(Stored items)

/-- No act of the host but reset does anything to an engine in the FATAL state. -/
theorem hostAct_of_fatal {s t : State} {op : HostOp} (hb : s.busy = false) (hf : s.fatal = true) (hop : op ≠ .reset)
    (ht : hostAct op s = .next t) : SameButHost s t := by
  cases op
  case reset => exact absurd rfl hop
  case cmd v =>
    cases (command_of_fatal hb hf v).symm.trans ht
    rfl
  case write32 win off v =>
    obtain ⟨-, -, rfl⟩ := access32_next ht
    rw [hostWrite_of_fatal hb hf]
    rfl
  case write8 win off v =>
    obtain ⟨-, -, rfl⟩ := access8_next ht
    rw [hostWrite_of_fatal hb hf]
    rfl
  case read32 win off =>
    obtain ⟨-, -, rfl⟩ := access32_next ht
    exact hostRead_sameButHost hb _ _
  case read8 win off =>
    obtain ⟨-, -, rfl⟩ := access8_next ht
    exact hostRead_sameButHost hb _ _
  case poll =>
    rw [hostAct, if_neg (by simp [hb])] at ht
    cases ht
    exact hostRead_sameButHost hb _ _
  case pass =>
    rw [hostAct, engineTurn_of_idle hb] at ht
    cases ht
    rfl

/-! ## Aborts (R181, R182, R184) -/

/-- Where the rest of a chain raises no error, an error of the chain is one of its first part. -/
theorem eq_error_of_andThen {e : Effect} {f : State → Effect} (hf : ∀ u, (f u).LegalEnd True False) {t : State}
    {bits : BitVec 4} (h : e.andThen f = .error t bits) : e = .error t bits := by
  cases e with
  | ok u =>
    have hend := hf u
    rw [← andThen_ok u f, h] at hend
    exact hend.1.elim
  | notice u => exact h
  | error u b => exact h
  | fatal u c => exact h

/-- `t` is `s` with KVALID as it was or cleared. -/
def MayClearKey (s t : State) : Prop := t = s ∨ t = { s with kvalid := false }

theorem keyCheckEffect_error {s t : State} {bits : BitVec 4} (h : keyCheckEffect s = .error t bits) :
    MayClearKey s t := by
  unfold keyCheckEffect at h
  split at h <;> cases h
  exact .inr rfl

theorem preflightE_error {s t : State} {bits : BitVec 4} (h : preflightE s = .error t bits) : MayClearKey s t := by
  unfold preflightE at h
  split at h
  · cases h
  · exact keyCheckEffect_error h

theorem preflightD_error {s t : State} {bits : BitVec 4} (h : preflightD s = .error t bits) : MayClearKey s t := by
  simp only [preflightD] at h
  split at h
  · cases h
  · split at h <;> cases h
    · exact .inl rfl
    · exact .inr rfl

/-- KEXP, RUN.E and RUN.D raise errors in their checks only, before they write anything but KVALID; no other command raises
one (R181, R182). -/
theorem commandEffect_error {i : Instr} {s t : State} {bits : BitVec 4} (h : commandEffect i s = .error t bits) :
    (i = .kexp ∨ i = .runE ∨ i = .runD) ∧ bits ≠ 0 ∧ MayClearKey s t := by
  have hend := commandEffect_legalEnd s i
  rw [h] at hend
  obtain ⟨hi, hbits⟩ := hend
  refine ⟨hi, ?_, ?_⟩
  · obtain rfl | rfl | rfl | rfl | rfl := hbits <;> decide
  · obtain rfl | rfl | rfl := hi
    · exact keyCheckEffect_error (eq_error_of_andThen (f := fun u => .ok u.expandKey) (fun _ => trivial) h)
    · refine preflightE_error (eq_error_of_andThen (fun _ => ?_) h)
      exact andThen_legalEnd (frmEEffect_legalEnd _) fun u =>
        andThen_legalEnd (runBlocks_legalEnd u ciphEEffect_legalEnd _ _) fun _ => trivial
    · refine preflightD_error (eq_error_of_andThen (fun t => ?_) h)
      exact andThen_legalEnd (runBlocks_legalEnd t.expandKey ciphDEffect_legalEnd _ _) fun _ =>
        frmDEffect_legalEnd _ trivial

/-! ## Fatal entries (R187, R188) -/

/-- The condition of R188 under which a command goes fatal with a cause. The first two causes are not a command's own. -/
def CommandCause (i : Instr) (s : State) : FatalCause → Prop
  | .illegalCommand => False
  | .busyAccess => False
  | .noKey => s.kvalid = false ∧ (i = .ciphE ∨ i = .ciphD ∨ ∃ r, i = .ark r)
  | .round => s.kvalid = true ∧ ∃ r, i = .ark r ∧ s.nr.toNat < r
  | .range => (i = .lds ∧ s.ilen < 16 * s.bidx.toNat + 16) ∨ (i = .sts ∧ s.params.bufcap < 16 * s.bidx.toNat + 16) ∨
      ((i = .frmE ∨ i = .runE) ∧ s.params.bufcap < s.ilen + padOf s.params.padAligned s.ilen)
  | .length => i = .frmD ∧ s.olen % 16 ≠ 0

/-- The command leaves FATAL alone, or goes fatal on the state before it, for a cause whose condition holds there. -/
def FatalOnlyByCause (i : Instr) (s : State) : Prop :=
  (∃ t, exec i s = .next t ∧ t.fatal = s.fatal) ∨ ∃ c, exec i s = .next (s.enterFatal c) ∧ CommandCause i s c

@[simp] theorem padInput_fatal (s : State) (pad : Nat) : (s.padInput pad).fatal = s.fatal := rfl

section Causes

variable (s : State)

theorem kexp_fatalOnlyByCause : FatalOnlyByCause .kexp s := by
  by_cases hk : s.klen.toNat = keyBytes s.ks
  · exact .inl ⟨_, exec_kexp_of_key hk, rfl⟩
  · exact .inl ⟨_, exec_kexp_of_badKey hk, rfl⟩

theorem lds_fatalOnlyByCause : FatalOnlyByCause .lds s := by
  obtain hlt | hle := Nat.lt_or_ge s.ilen (16 * s.bidx.toNat + 16)
  · exact .inr ⟨.range, exec_lds_of_lt hlt, .inl ⟨rfl, hlt⟩⟩
  · exact .inl ⟨_, exec_lds_of_le hle, rfl⟩

theorem sts_fatalOnlyByCause : FatalOnlyByCause .sts s := by
  obtain hlt | hle := Nat.lt_or_ge s.params.bufcap (16 * s.bidx.toNat + 16)
  · exact .inr ⟨.range, exec_sts_of_lt hlt, .inr (.inl ⟨rfl, hlt⟩)⟩
  · exact .inl ⟨_, exec_sts_of_le hle, (finish_fatal _ _).trans (memWrite_obuf_fatal s _ _)⟩

theorem transform_fatalOnlyByCause {i : Instr} {f : Block → Block} (h : commandEffect i = transformEffect f) :
    FatalOnlyByCause i s := .inl ⟨_, exec_of_transform h s, rfl⟩

theorem ark_fatalOnlyByCause (r : Nat) : FatalOnlyByCause (.ark r) s := by
  cases hk : s.kvalid with
  | false => exact .inr ⟨.noKey, exec_ark_of_noKey r hk, hk, .inr (.inr ⟨r, rfl⟩)⟩
  | true =>
    obtain hlt | hle := Nat.lt_or_ge s.nr.toNat r
    · exact .inr ⟨.round, exec_ark_of_lt hk hlt, hk, r, rfl, hlt⟩
    · exact .inl ⟨_, exec_ark_of_le hk hle, rfl⟩

theorem ciph_fatalOnlyByCause {i : Instr} {F : BlockCipher} (hc : Ciphers i F) (hi : i = .ciphE ∨ i = .ciphD) :
    FatalOnlyByCause i s := by
  cases hk : s.kvalid with
  | false => exact .inr ⟨.noKey, exec_ciph_of_noKey hi hk, hk, hi.imp_right .inl⟩
  | true =>
    have hexec := exec_eq i s
    rw [hc s hk] at hexec
    exact .inl ⟨_, hexec, rfl⟩

theorem frmE_fatalOnlyByCause : FatalOnlyByCause .frmE s := by
  obtain hlt | hle := Nat.lt_or_ge s.params.bufcap (s.ilen + padOf s.params.padAligned s.ilen)
  · exact .inr ⟨.range, exec_frmE_of_lt hlt, .inr (.inr ⟨.inl rfl, hlt⟩)⟩
  · exact .inl ⟨_, exec_frmE_of_le hle, (finish_fatal _ _).trans (padInput_fatal s _)⟩

theorem frmD_fatalOnlyByCause : FatalOnlyByCause .frmD s := by
  by_cases hlen : s.olen % 16 = 0
  · obtain ⟨olen, err, hexec, -⟩ := exec_frmD_eq hlen
    exact .inl ⟨_, hexec, rfl⟩
  · exact .inr ⟨.length, exec_frmD_of_partial hlen, rfl, hlen⟩

variable {s}

/-- RUN.E goes fatal in its pre-flight only: the blocks of an input that fits, padded, are inside the buffers (R161). -/
theorem runE_fatalOnlyByCause (hp : s.paramsOk = true) : FatalOnlyByCause .runE s := by
  obtain hlt | hle := Nat.lt_or_ge s.params.bufcap s.paddedLength
  · exact .inr ⟨.range, exec_runE_of_lt hlt, .inr (.inr ⟨.inr rfl, paddedLength_eq s ▸ hlt⟩)⟩
  · by_cases hk : s.klen.toNat = keyBytes s.ks
    · refine .inl ⟨_, exec_runE_of_le hp hk hle, ?_⟩
      rw [finish_fatal, encrypted_frame]
      rfl
    · exact .inl ⟨_, exec_runE_of_badKey hle hk, rfl⟩

/-- RUN.D never goes fatal: its blocks are inside the buffers, and it strips the padding of whole blocks (R162). -/
theorem runD_fatalOnlyByCause (hp : s.paramsOk = true) (hl : s.ilen ≤ s.params.bufcap) : FatalOnlyByCause .runD s := by
  by_cases hk : s.klen.toNat = keyBytes s.ks
  · by_cases hlen : s.ilen % 16 = 0
    · obtain ⟨olen, err, hexec, -⟩ := exec_frmD_eq (s := s.decrypted) (by rw [decrypted_olen, hlen])
      refine .inl ⟨_, (exec_runD_of_wholeBlocks hp hk hl hlen).trans hexec, ?_⟩
      rw [decrypted_frame]
      rfl
    · exact .inl ⟨_, exec_runD_of_partial hk hlen, rfl⟩
  · exact .inl ⟨_, exec_runD_of_badKey hk, rfl⟩

/-- Every command goes fatal for the causes of R188 only, on the state before it. -/
theorem fatalOnlyByCause (i : Instr) (hinv : s.Inv = true) : FatalOnlyByCause i s := by
  obtain ⟨⟨hp, hlens, -, -⟩, -, -⟩ := inv_iff.1 hinv
  obtain ⟨hl, -⟩ := lengthsOk_iff.1 hlens
  cases i
  case kexp => exact kexp_fatalOnlyByCause s
  case lds => exact lds_fatalOnlyByCause s
  case sts => exact sts_fatalOnlyByCause s
  case ark r => exact ark_fatalOnlyByCause s r
  case ciphE => exact ciph_fatalOnlyByCause s ciphers_ciphE (.inl rfl)
  case ciphD => exact ciph_fatalOnlyByCause s ciphers_ciphD (.inr rfl)
  case frmE => exact frmE_fatalOnlyByCause s
  case frmD => exact frmD_fatalOnlyByCause s
  case runE => exact runE_fatalOnlyByCause hp
  case runD => exact runD_fatalOnlyByCause hp hl
  all_goals exact transform_fatalOnlyByCause s rfl

end Causes

end Sys2Proof.Machine

open Sys2Proof Sys2Proof.Machine

/-- Settles O28: an effect that settles with DONE = 0 and FATAL = 0 is an error. -/
theorem abortsArePrecise : Obligations.AbortsArePrecise := by
  intro i s t _ ht hdone hfatal
  rw [exec_eq] at ht
  injection ht with ht
  subst ht
  cases he : commandEffect i s with
  | ok u =>
    rw [he] at hdone
    exact nomatch hdone
  | notice u =>
    rw [he] at hdone
    exact nomatch hdone
  | error u bits =>
    obtain ⟨hi, hbits, rfl | rfl⟩ := commandEffect_error he
    · exact ⟨hi, hbits, .inl rfl, rfl⟩
    · exact ⟨hi, hbits, .inr rfl, rfl⟩
  | fatal u c =>
    rw [he] at hfatal
    exact nomatch hfatal

/-- Settles O29: an engine that was not in the FATAL state and now is has gone there for a cause of the command. -/
theorem fatalFreezesTheStateBefore : Obligations.FatalFreezesTheStateBefore := by
  intro i s t hinv hf ht hfatal
  obtain ⟨t', ht', hkeep⟩ | ⟨c, ht', hcause⟩ := fatalOnlyByCause i hinv <;> cases ht'.symm.trans ht
  · exact absurd (hfatal.symm.trans (hkeep.trans hf)) nofun
  · refine ⟨rfl, ?_⟩
    cases c
    case illegalCommand => exact hcause.elim
    case busyAccess => exact hcause.elim
    case noKey => exact .inl ⟨rfl, hcause⟩
    case round => exact .inr (.inl ⟨rfl, hcause⟩)
    case range =>
      obtain h | h | h := hcause
      · exact .inr (.inr (.inl ⟨rfl, h⟩))
      · exact .inr (.inr (.inr (.inl ⟨rfl, h⟩)))
      · exact .inr (.inr (.inr (.inr (.inl ⟨rfl, h⟩))))
    case length => exact .inr (.inr (.inr (.inr (.inr ⟨rfl, hcause⟩))))

/-- Settles O13, by the host's next act; with none the idle engine does nothing. -/
theorem fatalIgnoresAllButReset : Obligations.FatalIgnoresAllButReset := by
  intro s t hf hb hreset ht
  cases hh : s.host with
  | nil =>
    rw [step_nil hh, engineTurn_of_idle hb] at ht
    cases ht
    rfl
  | cons op rest =>
    have hop : op ≠ .reset := fun e => hreset rest (e ▸ hh)
    rw [step_cons hh] at ht
    exact hostAct_of_fatal (s := { s with host := rest }) hb hf hop ht

/-- Settles O6: acceptance fixes the list, and a pass performs one entry of it. -/
theorem cmdWriteIsAccepted : Obligations.CmdWriteIsAccepted := by
  refine ⟨fun s v i rest hr hd hh => ?_, fun s rest hb hh => step_pass_busy hb hh⟩
  refine ⟨_, step_issue hr hh hd, rfl, rfl, ?_⟩
  rw [uops_host]
  rfl
end

section
/-! PROOFS. The reset event, the commands right after reset, and writes beside a stale schedule (R210, R211, R216): the
statements O8, O9 and O24. -/

namespace Sys2Proof.Machine

/-! ## The key schedule under writes of the host (R216) -/

/-- `t` has the key schedule of `s`: W, NR and KVALID. -/
def SameSchedule (s t : State) : Prop := t.w = s.w ∧ t.nr = s.nr ∧ t.kvalid = s.kvalid

theorem HostStores.sameSchedule {s t : State} (h : HostStores s t) : SameSchedule s t := by
  obtain ⟨e, -, -⟩ := h
  rw [e]
  exact ⟨rfl, rfl, rfl⟩

/-- No 32-bit write to the register block writes the schedule: one to CMD only accepts the command (R185). -/
theorem writeReg_sameSchedule (s : State) (off : Nat) (v : BitVec 32) : SameSchedule s (s.writeReg off v) := by
  obtain ⟨i, e⟩ | ⟨c, e⟩ | h := writeReg_cases s off v
  · rw [e]
    exact ⟨accept_w _ _ _, accept_nr _ _ _, accept_kvalid _ _ _⟩
  · rw [e]
    exact ⟨enterFatal_w _ _, enterFatal_nr _ _, enterFatal_kvalid _ _⟩
  · exact h.sameSchedule

/-- A write keeps the schedule when its effect on a ready engine does: FC_BUSY keeps it too. -/
theorem hostWrite_sameSchedule {s : State} {go : State → State} (h : SameSchedule s (go s)) :
    SameSchedule s (s.hostWrite go) := by
  obtain ⟨-, e⟩ | ⟨-, -, e⟩ | ⟨-, -, e⟩ := hostWrite_cases s go <;> rw [e]
  · exact ⟨enterFatal_w _ _, enterFatal_nr _ _, enterFatal_kvalid _ _⟩
  · exact ⟨rfl, rfl, rfl⟩
  · exact h

/-! ## The reset event (R210) -/

/-- A reset act is taken in every state, in one step. -/
theorem step_reset {s : State} {rest : List HostOp} (hh : s.host = .reset :: rest) :
    step s = .next (State.resetEvent { s with host := rest }) := step_cons hh

/-- The values the reset event writes are those of the state after reset. -/
theorem resetEvent_eq (s : State) : s.resetEvent =
    { State.reset with params := s.params, epoch := s.epoch + 1, host := s.host, rdata := s.rdata } := rfl

/-- After the reset event a buffer holds no written byte: every read is a draw of the new epoch (U1). -/
theorem readBuffer_resetEvent (s : State) (b : Buffer) (a : Nat) :
    s.resetEvent.readBuffer b a = Config.unwrittenByte b (s.epoch + 1) a := by
  cases b <;> rfl

/-! ## Padding of the empty output (R145) -/

/-- An empty string has no padding: at least one byte is needed. -/
theorem not_paddedBy_zero (f : Nat → Byte) (p : Nat) : ¬ PaddedBy f 0 p :=
  fun ⟨hpos, _, hlen, _⟩ => Nat.not_le.2 hpos hlen

end Sys2Proof.Machine

open Sys2Proof Sys2Proof.Machine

◆ Work task ◆
Which of the lines above contain "that"? Return them all.

◆ Exercise answer ◆
/-- RUN.E goes fatal in its pre-flight only: the blocks of an input that fits, padded, are inside the buffers (R161). -/
/-- Settles O28: an effect that settles with DONE = 0 and FATAL = 0 is an error. -/
/-- Settles O29: an engine that was not in the FATAL state and now is has gone there for a cause of the command. -/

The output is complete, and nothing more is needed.